Gein's Family Giftshop: Volume 2

★★★
comedy review (edinburgh) | Read in About 2 minutes
Published 18 Aug 2015
33330 large
115270 original

Gein's Family Giftshop bound on stage in their pants to pumped up music. They put on PE kits, and launch into an hour full of dark, funny and somewhat twisted ideas and sketches.

It's the ideas that drive the trio, getting to the nub of a scene with an acknowledged disregard for intro or exit to any sketch. The scenes merge together like the edges of the colours of a menacing rainbow – there are differences between them and yet the actual handovers are somewhat blurry.

There's a sibling-style mutual confidence and easy disregard for each other's safety or vanity as the trio engage.
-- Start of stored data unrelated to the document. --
/-- One window of the channel sees the event (R108, R120): the channel, and the update cycles in eighths (R112). -/
def ChanSt.winEvent (c : ChanSt) (cells : List TileCell) (e0 : TdcEvent) (w : RxWin) : ChanSt × RxWin × Nat :=
  let e := c.eventFor e0 w.cell
  if inRx w.s e.lead then
    match c.bufOf w.cell with
    | none => (c, w, 0)
    | some i =>
      let b := c.buf i
      if b.rep.drop ≠ 0 then (c, w, 0)
      else
        let x := stampDiff e.lead w.s
        let b1 := b.coarseAdd x
        let hit := if w.zoom then zoomHit x b.zoomWins 0 else none
        match hit with
        | none => (c.setBuf i b1, w, 8)
        | some (z, off) =>
          let en := (cells.find? (fun k => k.id == w.cell)).elim false (fun k => k.stampsEn)
          let b2 := b1.fineAdd en z off w.kept w.idx e
          (c.setBuf i b2, { w with kept := w.kept + 1 }, if b2.stamps.length = b1.stamps.length then 16 else 17)
  else (c, w, 0)

/-- Every window of the channel sees the event. -/
def ChanSt.allWins (c : ChanSt) (cells : List TileCell) (e : TdcEvent) : List RxWin → ChanSt × List RxWin × Nat
  | [] => (c, [], 0)
  | w :: l =>
    let r := c.winEvent cells e w
    let q := r.1.allWins cells e l
    (q.1, r.2.1 :: q.2.1, r.2.2 + q.2.2)

/-- The cells whose windows hold the event count its sat bit once each (R125). -/
def ChanSt.countSat (c : ChanSt) (e : TdcEvent) (ids : List Nat) : ChanSt :=
  if e.sat then
    ids.foldl (fun c id => match c.bufOf id with
      | some i => let b := c.buf i; c.setBuf i { b with rep := { b.rep with sat := b.rep.sat + 1 } }
      | none => c) c
  else c

/-- The update-port use of bank `b` of tile `t` over the last 1 ms, in 1/256 of all cycles (R111). -/
def State.bankUtil (s : State) (t b : Nat) : Nat :=
  let l := (tabGet (fun _ => []) (s.tile t).load b).filter (fun p => decide (timeDiff s.now p.1 ≤ 1000 * usUnits))
  Nat.min 255 ((l.map (fun p => p.2)).sum * 256 / 8000000)

/-- The row of a tile SRAM word: 512 bytes, 16 words (R340). -/
def sramRow (word : Nat) : Nat := word / 16

/-- The SRAM bank of a row (R110; log entry 154). -/
def rowBank (row : Nat) : Nat := let r := row % tileRows; if r < chanRows then r / 38 % 16 else (r - chanRows) / 40

/-- Spare rows of bank `b` of a tile that repairs have used (R340). -/
def TileSt.bankRepairs (x : TileSt) (b : Nat) : Nat := (x.repaired.filter (fun r => rowBank r == b)).length

/-- A marked row finds no spare in its bank (R340, R396). -/
def State.repairExhausted (s : State) (t : Nat) : State :=
  if s.flag (TILE_SRAM_REPAIR.exhausted t) then s
  else (s.setFlag (TILE_SRAM_REPAIR.exhausted t)).raiseInst (Ev.sramRepairExhausted t) t

/-- A row is marked for repair, once; with no spare free it stays in use, and exhausted sets (R340). -/
def State.markRow (s : State) (t row : Nat) : State :=
  let x := s.tile t
  if x.marked.contains row then s
  else (s.setTile t { x with marked := x.marked ++ [row] }).when (decide (8 ≤ x.bankRepairs (rowBank row))) (fun s => s.repairExhausted t)

/-- A read of a word of tile SRAM by reader `port`, under `tag` or 0 (R31, R32, R34, R114, R340): a row that has had ce_thr correctable
errors, or an uncorrectable one, is marked for repair. -/
def State.sramRead (s : State) (t word port tag : Nat) (e : Ecc) : Ecc × State :=
  let r := s.w256Read ⟨.tileSram, word, (Config.portId port).toNat, tag, some t, false⟩ e
  let x := r.2.tile t
  let row := sramRow word
  match r.1 with
  | .good => r
  | .corrected _ =>
    let n := cntGet x.rowCe row + 1
    let s1 := r.2.setTile t { x with rowCe := cntSet x.rowCe row n }
    (r.1, s1.when (decide (Nat.max 1 (s.get (TILE_SRAM_REPAIR.ce_thr t)) ≤ n)) (fun s => s.markRow t row))
  | .bad _ => (r.1, (r.2.markRow t row).setFlag (TILE_HIST_STAT.sram_ue_seen t))
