/-- The operation `o` fails with `status`: where it is a descriptor's that waits for a response, the descriptor ends so (R201). -/
def State.descFail (s : State) (status : Nat) (o : Op) : State :=
  if o.cls = 0 then
    match s.descOf o.port o.inst with
    | some d =>
      if d.result?.isSome then (if d.outstanding then s.descMark o.port o.inst status 0 else s)
      else s.descEnd o.port o.inst status d.moved
    | none => s
  else s

/-- A request for STANDBY that ends as denied no longer asks firing to stop; a write of run = 0 still does (R50, R301). -/
def State.requestDrop (s : State) : State :=
  { s with fire := { s.fire with stopReq := s.fire.stopReq && !s.flag FIRE_FRAME_CTL.run } }

/-- The mode request in progress ends (R301): `denied` with the mode that holds. -/
def State.modeReqEnd (s : State) (denied : Bool) : State :=
  let s1 := (s.clearFlag HUB_MODE_STAT.req_busy).put HUB_MODE_REQ.result s.mode
  let s2 := s1.when denied (fun s => s.requestDrop.setFlag HUB_MODE_REQ.denied)
  match s2.boot.modeReqBy with
  | none => s2
  | some (n, inst) =>
    ({ s2 with boot := { s2.boot with modeReqBy := none } }).descEnd n inst (if denied then 8 else 0) s2.mode

/-- The state of the pad selector in a mode while it is not blanked (R15). -/
def modeSel (m : Nat) : PadSel := if m = 9 then .snuffer else .hub

/-- Is the device that enters a SCAN mode now the one that leads (R325)? A peer that is in a SCAN mode already was first; one of which a
single heartbeat has said so enters together with this device, and then unit 0 leads (DEDUCED, log entry 224). -/
def State.leads (s : State) : Bool :=
  if s.twn.peer.elim false (fun h => isScan h.mode) && s.flag TWN_STAT.hb_valid then
    decide (s.twn.peerHbs ≤ 1) && !s.flag TWN_STAT.unit
  else true

/-- A handover ends with its mode; one that has switched changes the active cluster (R336, R337). -/
def State.handoverLeave (s : State) : State :=
  let act := s.get HUB_HO_STAT.active
  let act1 := if s.boot.hoStep = 4 then 1 - act else act
  ((({ s with boot := { s.boot with hoStep := 0 } }).put HUB_HO_STAT.active act1).clearFlag HUB_HO_STAT.busy).clearFlag HUB_HO_CTL.start

/-- A slice ends with its mode (R338). -/
def State.sliceLeave (s : State) : State :=
  (({ s with boot := { s.boot with sliceTile := none, sliceStep := 0 } }).clearFlag HUB_SLICE_STAT.busy).clearFlag HUB_SLICE_CTL.start

/-- What ends with the mode `old` that is left (R302). -/
def State.leaveService (s : State) (old : Nat) : State :=
  if old = 8 then s.handoverLeave else if old = 7 then s.sliceLeave else s

/-- The mode register at a change to mode `m`: last_mode and base_mode follow (R302). -/
def State.modeWrite (s : State) (m : Nat) : State :=
  let old := s.mode
  let base := if m = 7 ∨ m = 8 then (if old = 5 ∨ old = 6 then old else s.get HUB_MODE_STAT.base_mode) else 0
  ((s.put HUB_MODE_STAT.last_mode old).put HUB_MODE_STAT.mode m).put HUB_MODE_STAT.base_mode base

/-- The phase leader of a device that enters SCAN-PAIRED: the device that entered a SCAN mode first (R325, R328). -/
def State.modeLead (s : State) (old m : Nat) : State :=
  let s1 := if isScan m && !isScan old then { s with twn := { s.twn with scanHbs := 0, lead := s.leads } } else s
  if m = 5 ∧ old ≠ 7 ∧ old ≠ 8 then s1.put TWN_STAT.leader (bit s1.twn.lead) else s1

/-- PILOT-LIGHT is left: its cause is no longer shown (R312). -/
def State.modePilot (s : State) (old : Nat) : State :=
  if old = 9 then (s.clearFlag HUB_MODE_STAT.pilot_by_req).put HUB_MODE_STAT.pilot_cause 0 else s

/-- A state of the pad selector by number. -/
def padSelOf (n : Nat) : PadSel := if n % 3 = 0 then .hub else if n % 3 = 1 then .snuffer else .blanked

/-- The state of the pad selector in mode `m` while it is not blanked (R15); in FACTORY the factory program sets it, and the spec does not
say to which state: a free one (log entry 174). -/
def State.selFor (s : State) (m : Nat) : PadSel := if m = 11 then padSelOf s.fresh.1 else modeSel m

/-- The counter of free values after the selector has followed mode `m`. -/
def State.ctrFor (s : State) (m : Nat) : Nat := if m = 11 then s.fresh.2.freeCtr else s.freeCtr

/-- The pad selector follows the mode unless it is blanked (R15). -/
def State.modeSnuffer (s : State) (m : Nat) : State :=
  let sel := if s.snf.sel = .blanked then .blanked else s.selFor m
  { s with snf := { s.snf with sel := sel, pilotOn := s.snf.pilotOn && decide (m = 9) }, freeCtr := s.ctrFor m }

/-- Firing that the new mode does not allow ends (R50). -/
def State.modeFire (s : State) (m : Nat) : State := if modeFires m then s else s.fireHalt
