/-- A rising edge on SYNC_IN (R47, R49). -/
def State.syncInEdge (s : State) : State :=
  let t := s.now
  let want := s.get FIRE_FRAME_CTL.swap_mode == 1 && s.flag FIRE_FRAME_CTL.swap_req && s.fire.swapEdge.isNone
  let s1 := s.when want (fun s => s.onFire (fun f => { f with swapEdge := some t }))
  if s1.get FIRE_FRAME_CTL.start_mode = 1 ∧ ¬ s1.twn.following then s1.startRequest t else s1

/-- The position interface's index event (R63, R65): the count it latches just before the reset. -/
def State.mirrorIndex (s : State) (latch : Nat) : State :=
  let t := s.now
  let s1 := s.onFire (fun f => { f with
    indexLatch := (t, latch) :: f.indexLatch,
    indexPeriod := f.indexTimes.head?.elim f.indexPeriod (fun u => timeDiff t u),
    indexTimes := t :: f.indexTimes })
  if s1.get FIRE_FRAME_CTL.start_mode = 2 ∧ ¬ s1.twn.following then s1.startRequest t else s1

/-- No index for 1.5 times the last measured period in mode 0b10 (R48). It is missed only while the generator is engaged, and so waits for
it: the rule does not say what holds with run = 0 (DESIGN CHOICE, log entry 207). -/
def State.indexMissing (s : State) : State :=
  if s.get FIRE_FRAME_CTL.start_mode = 2 ∧ s.fire.engaged then
    (s.setFlag FIRE_MIRROR_STAT.index_missing).raise Ev.mirrorIndexMissing 0 0
  else s

/-- The position samples that a later azimuth can need: the newest, and back to the last one at or before `old`. -/
def samplesKeep (old : Nat) : List PosSample → List PosSample
  | [] => []
  | p :: l => if modGe 64 old p.time then [p] else p :: samplesKeep old l

/-- The earlier of two device times. -/
def earlierOf (a b : Nat) : Nat := if modGe 64 b a then a else b

/-- A position sample (R63): with no source selected there are none. Samples stay while a cell that no tile has sealed may need
them for the azimuth of a shot (R64). -/
def State.positionSample (s : State) (pos : Nat) : State :=
  if s.posSrc = 0 then s
  else
    let old := s.fire.cells.foldl (fun t c => earlierOf t c.firstS) s.now
    s.onFire (fun f => { f with samples := ⟨s.now, pos, f.indexLatch⟩ :: samplesKeep old f.samples, indexLatch := [] })

/-- The set bits of a mask among 48. -/
def maskBits (m : Nat) : List Nat := (List.range 48).filter (fun i => bits m i 1 == 1)

/-- The mask without the shorted segments of its bank (R70). -/
def State.shortRemoved (s : State) (b m : Nat) : Nat :=
  ((maskBits m).filter (fun i => !(s.get (segState b i) == 3))).foldl (fun x i => x + 2 ^ i) 0

/-- A shot of cell `id` has been noticed or suppressed. -/
def State.cellSeen (s : State) (id : Nat) (g : CellInfo → CellInfo) : State :=
  s.onFire (fun f => { f with cells := f.cells.map (fun c => if c.id = id then { g c with seen := c.seen + 1 } else c) })

/-- A shot is not fired, for any cause (R54). -/
def State.suppress (s : State) (c : Committed) : State := (s.incr FIRE_SHOT_STAT.suppressed).cellSeen c.cell id

/-- Step 1 of R54: an entry leaves the prefetch queue. S is computed (R52) and shorted segments go; an emptied mask suppresses
the shot (R70). The entry's SYNC_OUT pulse is due at S (R51). -/
def State.prefetch (s : State) : State :=
  match s.fire.committed with
  | [] => s
  | c :: rest =>
    let t := timeAdd c.nominal (c.codeNs * nsUnits + c.fine * 256)
    let m := s.shortRemoved c.bank c.mask
    let s1 := s.onFire (fun f => { f with committed := rest })
    let s2 := s1.onFire (fun f => { f with cells := f.cells.map (fun x =>
      if x.id = c.cell then { x with firstS := if c.first then t else x.firstS, entryS := x.entryS ++ [t] } else x) })
    let s3 := if c.syncOut then s2.onFire (fun f => { f with syncDue := f.syncDue ++ [t] }) else s2
    if m = 0 then s3.suppress c
    else
      let shot : Shot := ⟨{ c with mask := m }, s.get (FIRE_BANK_CFG.driver c.bank), s.get (FIRE_BANK_CFG.local_bank c.bank), t,
        .fetched, 0, none, none, false⟩
      s3.onFire (fun f => { f with shots := f.shots ++ [shot] })

def execRunSet (s : State) : Res := .next s.runSet
def execRunClear (s : State) : Res := .next s.runClear
def execSwapReq (s : State) : Res := .next s.swapReq
def execSyncPinSelect (startMode swapMode : Fin 4) (s : State) : Res := .next (s.syncPinSelect startMode swapMode)
def execTaperEnumDone (answered : Word16) (s : State) : Res := .next (s.enumDone answered.toNat)
def execFrameValidationDone (s : State) : Res := .next s.validDone
def execDecisionPoint (s : State) : Res := .next s.decisionPoint
def execFrameStart (s : State) : Res := .next s.frameStart
def execFrameEnd (s : State) : Res := .next s.frameFinish
def execSyncInEdge (s : State) : Res := .next s.syncInEdge
def execMirrorIndex (count : Word32) (s : State) : Res := .next (s.mirrorIndex count.toNat)
def execMirrorIndexMissing (s : State) : Res := .next s.indexMissing
def execPositionSample (pos : Word32) (s : State) : Res := .next (s.positionSample pos.toNat)
def execEntryPrefetch (s : State) : Res := .next s.prefetch
def execRekey (s : State) : Res := .next s.rekey

end Sys2Proof.Machine
end

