-- ==== Sys2Proof/Machine/Hist.lean ====
section
/-! DEFINITION. The histogram engine and the hub's side of it (R114 to R135, R340): snapshots and zoom, seals, hand-off, the cell
store and the raw taps. -/

namespace Sys2Proof.Machine

/-- The index of a tile's upstream link `k` (R16): links are kept as tile upstream 2t + k, tile downstream 12 + t, Snuffer upstream
18 and downstream 19, pilot 20 and 21 (log entry 25). -/
def tileUp (t k : Nat) : Nat := 2 * t + k

def State.link (s : State) (l : Nat) : JexLink := s.hub.links.getD l JexLink.init
def State.setLink (s : State) (l : Nat) (x : JexLink) : State := { s with hub := { s.hub with links := s.hub.links.set l x } }

/-- The credits the sender of link `l` holds for a virtual channel (R18). -/
def State.credit (s : State) (l vc : Nat) : Nat := (s.link l).credits.getD vc 0

/-- Takes credits from the sender, or gives them back, up to the receiver's buffer (R18). -/
def vcBuffer (vc : Nat) : Nat := [16, 16, 64, 8].getD vc 0
def State.creditTake (s : State) (l vc n : Nat) : State :=
  let x := s.link l
  s.setLink l { x with credits := x.credits.set vc (s.credit l vc - n) }
def State.creditGive (s : State) (l vc n : Nat) : State :=
  let x := s.link l
  s.setLink l { x with credits := x.credits.set vc (Nat.min (vcBuffer vc) (s.credit l vc + n)) }

/-- The sum of the box of `box` bins from `st` on (R116). -/
def boxSum (m : List (Nat × Nat)) (st box : Nat) : Nat :=
  ((m.filter (fun p => decide (st ≤ p.1 ∧ p.1 < st + box))).map (fun p => p.2)).sum

/-- The starts of the boxes that hold a count. -/
def boxStarts (m : List (Nat × Nat)) (box : Nat) : List Nat :=
  uniq (m.flatMap (fun p => (List.range box).filterMap (fun d => if d ≤ p.1 ∧ p.1 - d ≤ 4096 - box then some (p.1 - d) else none)))

/-- Is the box at `st` a peak among boxes with their sums (R116, step 2)? -/
def isPeak (sums : List (Nat × Nat)) (box st v : Nat) : Bool :=
  sums.all (fun p => if p.1 < st then decide (p.1 + box ≤ st ∨ p.2 < v) else decide (st + box ≤ p.1 ∨ p.2 ≤ v))

/-- A peak (start, sum) put into a list in descending sum, ties to the lower start. -/
def peakInsert (p : Nat × Nat) : List (Nat × Nat) → List (Nat × Nat)
  | [] => [p]
  | q :: l => if q.2 < p.2 ∨ (q.2 = p.2 ∧ p.1 < q.1) then p :: q :: l else q :: peakInsert p l

/-- A pair put into a list in ascending first component. -/
def ascInsert (p : Nat × Nat) : List (Nat × Nat) → List (Nat × Nat)
  | [] => [p]
  | q :: l => if p.1 < q.1 then p :: q :: l else q :: ascInsert p l

/-- The position of a candidate (R116, step 4), in units of 125 ps. -/
def candPos (m : List (Nat × Nat)) (box st sum : Nat) : Nat :=
  let n := ((m.filter (fun p => decide (st ≤ p.1 ∧ p.1 < st + box))).map (fun p => (16 * (p.1 - st) + 8) * p.2)).sum
  (16 * st + roundHalfEven n sum).toNat

/-- The candidates of a coarse histogram (R116, R117): up to 8 of (pos, sum), in ascending pos. -/
def candidates (m : List (Nat × Nat)) (box : Nat) : List (Nat × Nat) :=
  let sums := (boxStarts m box).map (fun st => (st, boxSum m st box))
  let peaks := sums.filter (fun p => isPeak sums box p.1 p.2)
  let best := (peaks.foldl (fun l p => peakInsert p l) []).take 8
  (best.map (fun p => (candPos m box p.1 p.2, Nat.min 65535 p.2))).foldl (fun l p => ascInsert p l) []

/-- The summary of a channel's buffer (R117); `shots` shots of the cell have opened their windows. -/
def summaryOf (c cell seq shots box : Nat) (b : HistBuf) : Summary :=
  ⟨c, cell, seq, shots, box, (b.coarse.map (fun p => p.2)).sum, candidates b.coarse box, false, 0, none⟩
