-- ==== Sys2Proof/Machine/Service.lean ====
section
/-! DEFINITION. Control-cluster handover and tile slicing (R336 to R340). -/

namespace Sys2Proof.Machine

/-- A request for SCAN-SLICED or HANDOVER is denied (R301). -/
def State.serviceDenied (s : State) : State := (s.setFlag HUB_MODE_REQ.denied).put HUB_MODE_REQ.result s.mode

/-- May a slice or handover start: by its mode (R302), and while no request is being carried out, such as a handover that waits (R301)? -/
def State.mayService (s : State) : Bool := (decide (s.mode = 5) || decide (s.mode = 6)) && !s.flag HUB_MODE_STAT.req_busy && !s.boot.hoWait

/-- The security version of the image that a handover loads (R306, R336): address 0 reuses the running image. -/
def State.hoImageSec (s : State) : Option Nat :=
  if s.get HUB_BOOT_IMG.address = 0 then s.boot.secVersion else some (imgSecVersion (s.memImage false))

/-- A handover begins (R336): steps 1 and 2. -/
def State.hoBegin (s : State) : State :=
  let s1 := { s with boot := { s.boot with hoWait := false } }
  if s1.mayService then
    let s2 := (((s1.enterMode 8).setFlag HUB_HO_STAT.busy).put HUB_HO_STAT.err 0).put HUB_MODE_REQ.result 8
    let s3 := { s2 with boot := { s2.boot with hoStep := 1, hoSec := s.hoImageSec } }
    if s3.flag HUB_HO_STAT.active then s3 else s3.domainOn .clb
  else (s1.serviceDenied).clearFlag HUB_HO_CTL.start

/-- Does a cluster self-test slice run (R392)? -/
def State.clusterSlice (s : State) : Bool := s.cal.bistRun.elim false (fun x => decide (14 ≤ x))

/-- A write of HUB_HO_CTL.start = 1 (R336); during a cluster slice it waits for the slice's end (R392). While a start is being carried out
another is denied (R301). -/
def State.hoStart (s : State) : State :=
  if s.flag HUB_HO_CTL.start then s.serviceDenied
  else
    let s1 := s.setFlag HUB_HO_CTL.start
    if s1.clusterSlice && s1.mayService then { s1 with boot := { s1.boot with hoWait := true } } else s1.hoBegin

/-- The check of the image that a handover loads (R336): address 0 reuses the running image. -/
def State.hoImageErr (s : State) (readErr : Bool) : Nat :=
  if s.get HUB_BOOT_IMG.address = 0 then 0 else s.imageErr (s.memImage readErr)

/-- The switch (R336): the image that the handover loaded is the running image from now on (R307). -/
def State.hoSwitch (s : State) : State :=
  if s.boot.hoStep = 3 then { s with boot := { s.boot with hoStep := 4, noCluster := false, secVersion := s.boot.hoSec } } else s

/-- The standby cluster reports ready (R336), its image having passed step 3; a failed pair holds it in reset (R393); after the old cluster's watchdog has expired the
switch is made at once (R337). -/
def State.hoReady (s : State) : State :=
  if s.boot.hoStep = 1 ∧ s.hoImageErr false = 0 ∧ ¬ (List.range 4).any (fun i => s.get (BIST_SLICE_STAT.result (14 + i)) == 2) then
    let s1 := { s with boot := { s.boot with hoStep := 3 } }
    if s1.boot.noCluster then s1.hoSwitch else s1
  else s

/-- 1 ms after the switch (R336). -/
def State.hoEnd (s : State) : State :=
  if s.mode = 8 ∧ s.boot.hoStep = 4 then
    let s1 := s.enterMode (s.get HUB_MODE_STAT.base_mode)
    if s1.flag HUB_HO_STAT.active then s1 else s1.domainOff .clb
  else s

/-- The handover is aborted (R337): by a failing image, or after 2 s without ready. -/
def State.hoAbort (s : State) (timeout : Bool) (e : Nat) : State :=
  if s.mode = 8 ∧ s.boot.hoStep = 1 ∧ (timeout ∨ e ≠ 0) then
    let s1 := (s.put HUB_HO_STAT.err (if timeout then 7 else e)).enterMode (s.get HUB_MODE_STAT.base_mode)
    if s1.flag HUB_HO_STAT.active then s1 else s1.domainOff .clb
  else s

/-- The active cluster's watchdog expires (R312, R337). -/
def State.clusterDog (s : State) : State := ({ s with boot := { s.boot with noCluster := true } }).hoSwitch

/-- The err of a slice start, 0 where it is accepted (R338, R339). -/
def State.sliceErr (s : State) (t : Nat) : Nat :=
  if 6 ≤ t then 1
  else if s.mode = 7 ∨ s.mode = 8 then 2
  else if ¬ s.mayService then 1
  else if (t = 2 ∧ s.tileOff 3) ∨ (t = 3 ∧ s.tileOff 2) then 4
  else 0

/-- A write of HUB_SLICE_CTL.start = 1 (R338). -/
def State.sliceStart (s : State) (t action : Nat) : State :=
  let s1 := (s.put HUB_SLICE_CTL.tile t).put HUB_SLICE_CTL.action action
  let e := s.sliceErr t
  if e = 0 then
    let s2 := ((s1.enterMode 7).setFlag HUB_SLICE_CTL.start).setFlag HUB_SLICE_STAT.busy
    let s3 := (s2.put HUB_SLICE_STAT.err 0).put HUB_MODE_REQ.result 7
    { s3 with boot := { s3.boot with sliceTile := some t, sliceStep := 1, sliceSaved := [], slicePass := 0, sliceAct := action } }
  else (s1.put HUB_SLICE_STAT.err e).serviceDenied

/-- The registers of TILE_`t` that differ from reset. -/
def State.tileRegs (s : State) (t : Nat) : List (Nat × BitVec 64) :=
  s.regs.filter (fun p => decide (0x400000 + 0x100000 * t ≤ p.1 ∧ p.1 < 0x400000 + 0x100000 * (t + 1)))

/-- Step 2 of a slice (R338): the tile's open cells are dropped, the marked rows outside the histogram buffers are repaired (R340), and
the tile is isolated. Recalibration starts on it (R387). -/
def State.sliceIsolate (s : State) : State :=
  match s.boot.sliceTile with
  | none => s
  | some t =>
    if s.mode = 7 ∧ s.boot.sliceStep = 1 then
      let s1 := s.killCells t 7
      let rows := (s1.tile t).marked.filter (fun r => decide (chanRows ≤ r % tileRows))
      let s2 := rows.foldl (fun (s : State) r => s.repairRow t r) s1
      let s3 := { s2 with boot := { s2.boot with sliceStep := 2, sliceSaved := s2.tileRegs t } }
      let s4 := s3.domainOff (.tile (Fin.ofNat 6 t))
      if s.boot.sliceAct = 1 ∧ ¬ s.cal.skewBad.contains t then
        ({ s4 with cal := { s4.cal with job := some (2 ^ t, 3, true) } }).setFlag CAL_STAT.busy
      else s4
    else s

/-- Can the slice's action not succeed? A recalibration needs a usable SKEW_TREE (R381), microcode an image at HUB_BOOT_IMG that R306
lets pass (R338). -/
def State.sliceBarred (s : State) (t : Nat) : Bool :=
  (decide (s.boot.sliceAct = 1) && s.cal.skewBad.contains t) ||
    (decide (s.boot.sliceAct = 2) && decide (s.imageErr (s.memImage false) ≠ 0))

/-- Does the slice's action succeed (R338)? A test compares the tile's signature with the one in ROM (R389). -/
def State.slicePasses (s : State) (t : Nat) (o : SliceOutcome) : Bool :=
  let test := decide (s.boot.sliceAct = 0 ∨ s.boot.sliceAct = 3)
  o.ok && (!test || decide (s.cal.rom.tile.toList[t]? = some o.misr)) && !s.sliceBarred t

/-- The slice's action ends (R338); `tdcs` says which of the tile's 276 TDCs passed a test. -/
def State.sliceAction (s : State) (o : SliceOutcome) (tdcs : Nat) : State :=
  match s.boot.sliceTile with
  | none => s
  | some t =>
    if s.mode = 7 ∧ s.boot.sliceStep = 2 then
      if s.slicePasses t o then
        { s with boot := { s.boot with sliceStep := 3, slicePass := if s.boot.sliceAct = 0 ∨ s.boot.sliceAct = 3 then tdcs else 0 } }
      else
        let s1 := ((s.put HUB_SLICE_STAT.err 3).put HUB_SLICE_STAT.isolated t).setFlag HUB_SLICE_STAT.done
        s1.enterMode (s.get HUB_MODE_STAT.base_mode)
    else s

/-- The fields of a register that software writes, copied from a word (R338). -/
def State.writeBack (s : State) (a : Nat) (v : BitVec 64) : State :=
  match regAt a with
  | none => s
  | some r => (r.flds.filter (fun f => decide (f.acc = Acc.rw) || decide (f.acc = Acc.rwl))).foldl
      (fun (s : State) f => s.put ⟨a, f.lo, f.len⟩ (fieldOf v f.lo f.len)) s

/-- The failed-TDC bits of the tile, less those that passed (R338). -/
def tdcFailLeft (saved : List (Nat × BitVec 64)) (t w pass : Nat) : Nat :=
  let old := (saved.find? (fun p => p.1 == TILE_TDC_FAIL.addr t w)).elim 0 (fun p => p.2.toNat)
  old - Nat.land old (bits pass (32 * w) 32)

/-- Step 4 and 5 of a slice (R338): the tile is powered from its reset values, its registers are written back, and the mode returns
to its base mode. -/
def State.sliceRejoin (s : State) : State :=
  match s.boot.sliceTile with
  | none => s
  | some t =>
    if s.mode = 7 ∧ s.boot.sliceStep = 3 then
      let s1 := s.domainOn (.tile (Fin.ofNat 6 t))
      let s2 := s.boot.sliceSaved.foldl (fun (s : State) p => s.writeBack p.1 p.2) s1
      let s3 := (List.range 9).foldl (fun (x : State) w =>
        x.setReg (TILE_TDC_FAIL.addr t w) (BitVec.ofNat 64 (tdcFailLeft s.boot.sliceSaved t w s.boot.slicePass))) s2
      let s4 := (s3.sparesCount t).setFlag HUB_SLICE_STAT.done
      s4.enterMode (s.get HUB_MODE_STAT.base_mode)
    else s

def execHandoverStart (s : State) : Res := .next s.hoStart
def execHandoverReady (s : State) : Res := .next s.hoReady
def execHandoverSwitch (s : State) : Res := .next s.hoSwitch
def execHandoverEnd (s : State) : Res := .next s.hoEnd
/-- `timeout`: no ready for 2 s; `readErr`: device memory fails to answer. What the checks of R306 say follows from the bytes. -/
def execHandoverAbort (timeout readErr : Bool) (_keyOk _sigOk _hashOk : Unit) (s : State) : Res :=
  .next (s.hoAbort timeout (s.hoImageErr readErr))
def execClusterWatchdog (s : State) : Res := .next s.clusterDog
def execSliceStart (tile : Fin 8) (action : Fin 4) (s : State) : Res := .next (s.sliceStart tile action)
def execSliceIsolate (s : State) : Res := .next s.sliceIsolate
def execSliceActionDone (passed : SliceOutcome) (tdcs : BitVec 276) (s : State) : Res := .next (s.sliceAction passed tdcs.toNat)
def execSliceRejoin (s : State) : Res := .next s.sliceRejoin

end Sys2Proof.Machine
end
Some sketches give the impression of coming from a game of writer's brinkmanship to out-gross or out-darken the other two – an exercise that mostly pays off. The gags for the most part are regular and fast – great in terms of discipline, but it does mean that some punchlines are less surprising or punchy than others. And there are longer sketches that struggle to maintain the laughter along with the intrigue.

These versatile and engaging performers serve up an enjoyably dark and silly hour, amusingly wrong-footing the audience with a hearty mixture of the familiar and the downright odd.